DG–KO cells showed decreased emerin levels, aberrant nuclear morphology and increased nucleus-centrosome distance. (A) Emerin levels were assessed in WT and DG–KO C2C12 cells by western blotting, using antibodies against β-DG, emerin and actin (loading control). Results correspond to mean +SEM of three separate experiments, with a p-value showing significant differences (unpaired t-test); (B) WT and DG–KO C2C12 cells were immunolabeled for emerin and counterstained with DAPI to decorate nuclei. The percentage of cells with aberrant nuclear morphology was calculated from three independent experiments (n = 150 nuclei), with a p-value showing significant differences (unpaired t-test). Scale bar, 10 µm; (C) WT and DG–KO C2C12 cells were double stained with anti-γ-tubulin antibodies and DAPI to decorate centrosomes and nuclei, respectively.
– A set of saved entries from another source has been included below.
-- ==== Sys2Proof/Laws/Decode.lean ====
section
/-! SUPPORT. The two lookups, of an opcode word and of a register index: each finds a name exactly when the word is that
name's number. -/

namespace Sys2Proof

open Machine

theorem mem_opcodeAll (o : Opcode) : o ∈ Opcode.all := by cases o <;> decide

/-- Two mnemonics of an injective numbering with one word are one mnemonic (30_encoding.md R103). -/
theorem OpcMap.word_inj {m : OpcMap} (h : m.injective = true) {o p : Opcode} (hop : m.word o = m.word p) : o = p := by
  have hn : (Opcode.all.map m.word).Nodup := by simpa [OpcMap.injective] using h
  exact List.inj_on_of_nodup_map hn (mem_opcodeAll o) (mem_opcodeAll p) hop

/-- The lookup of an opcode word finds the mnemonic that has it (R113). -/
theorem OpcMap.lookup_eq_some {m : OpcMap} (h : m.injective = true) (w : Word) (o : Opcode) :
    m.lookup w = some o ↔ m.word o = w := by
  constructor
  · intro hf
    simpa using List.find?_some hf
  · intro hw
    cases hf : m.lookup w with
    | none => exact absurd hw (by simpa using List.find?_eq_none.1 hf o (mem_opcodeAll o))
    | some p =>
      have hp : m.word p = w := by simpa using List.find?_some hf
      rw [OpcMap.word_inj h (hp.trans hw.symm)]

/-- The lookup of an opcode word fails when no mnemonic has it (R108). -/
theorem OpcMap.lookup_eq_none (m : OpcMap) (w : Word) : m.lookup w = none ↔ ∀ o, m.word o ≠ w := by
  simp only [OpcMap.lookup, List.find?_eq_none, beq_iff_eq]
  exact ⟨fun h o => h o (mem_opcodeAll o), fun h o _ => h o⟩

/-- A decoding answers an instruction exactly when its `Option` form does. -/
theorem decode_toOption (m : OpcMap) (t : Tuple) (i : Instr) : (decode m t).toOption = some i ↔ decode m t = .ok i := by
  cases h : decode m t <;> simp [Except.toOption]

/-- A table word decodes to an instruction exactly when its tuple does, under the table's numbering. It is stated apart because
unfolding `decodeTableWord` beside a variable makes the kernel work on the literal 2^32. -/
theorem decodeTableWord_eq_some (nbits w : Nat) (i : Instr) :
    decodeTableWord nbits w = some i ↔ decode .standard (Tuple.ofTableWord XLEN nbits w) = .ok i :=
  decode_toOption .standard _ i

namespace Machine

theorem regAll_index_inj {m : RegMap} (h : m.bijective = true) {r q : Reg} (hrq : m.index r = m.index q) : r = q := by
  have hn : (Reg.all.map m.index).Nodup := by
    simp only [RegMap.bijective, Bool.and_eq_true, decide_eq_true_eq] at h
    exact h.1
  exact List.inj_on_of_nodup_map hn (mem_regAll r) (mem_regAll q) hrq

/-- The lookup of a register index finds the register that has it (10_state.md R21). -/
theorem registerAt_eq_some {m : RegMap} (h : m.bijective = true) (w : Int) (r : Reg) :
    registerAt m w = some r ↔ (m.index r : Int) = w := by
  constructor
  · intro hf
    simpa using List.find?_some hf
  · intro hw
    cases hf : registerAt m w with
    | none => exact absurd hw (by simpa using List.find?_eq_none.1 hf r (mem_regAll r))
    | some p =>
      have hp : (m.index p : Int) = w := by simpa using List.find?_some hf
      have hrp : m.index p = m.index r := by exact_mod_cast hp.trans hw.symm
      rw [regAll_index_inj h hrp]

end Machine

end Sys2Proof
end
Typical nuclei showing centrosome positioning are shown; scale bar, 10 µm. Nucleus-centrosome distance were measured in overlaid images using Leica Application Suite, Advanced Fluorescence Lite imaging processing software. Data in the graph correspond to the mean ± SD of triplicate experiments (n = 300 nuclei), with p-value denoting significant difference (student’s t-test).

Figure 7

Loss of β-DG accelerates emerin degradation by the proteasome. (A) WT and DG–KO C2C12 myoblasts were treated with cycloheximide (CHX) for the indicated time intervals. Cell lysates were then subjected to western blot analysis using specific antibodies for emerin and actin (loading control). Bottom panel. Emerin half-life (t1/2) was calculated by densitometry analysis of western blots, as described in Methods. Data correspond to mean +SEM of three separate experiments, and the linear regression plot was obtained using Graphpad Prism 6 software; (B) WT and DG–KO C2C12 myoblasts treated with CHX as in (A) were further incubated for 24 h with MG132 (proteasome inhibitor) or vehicle alone (-). Data correspond to mean +SEM of three separate experiments, with p-values indicating significance differences (unpaired t-test).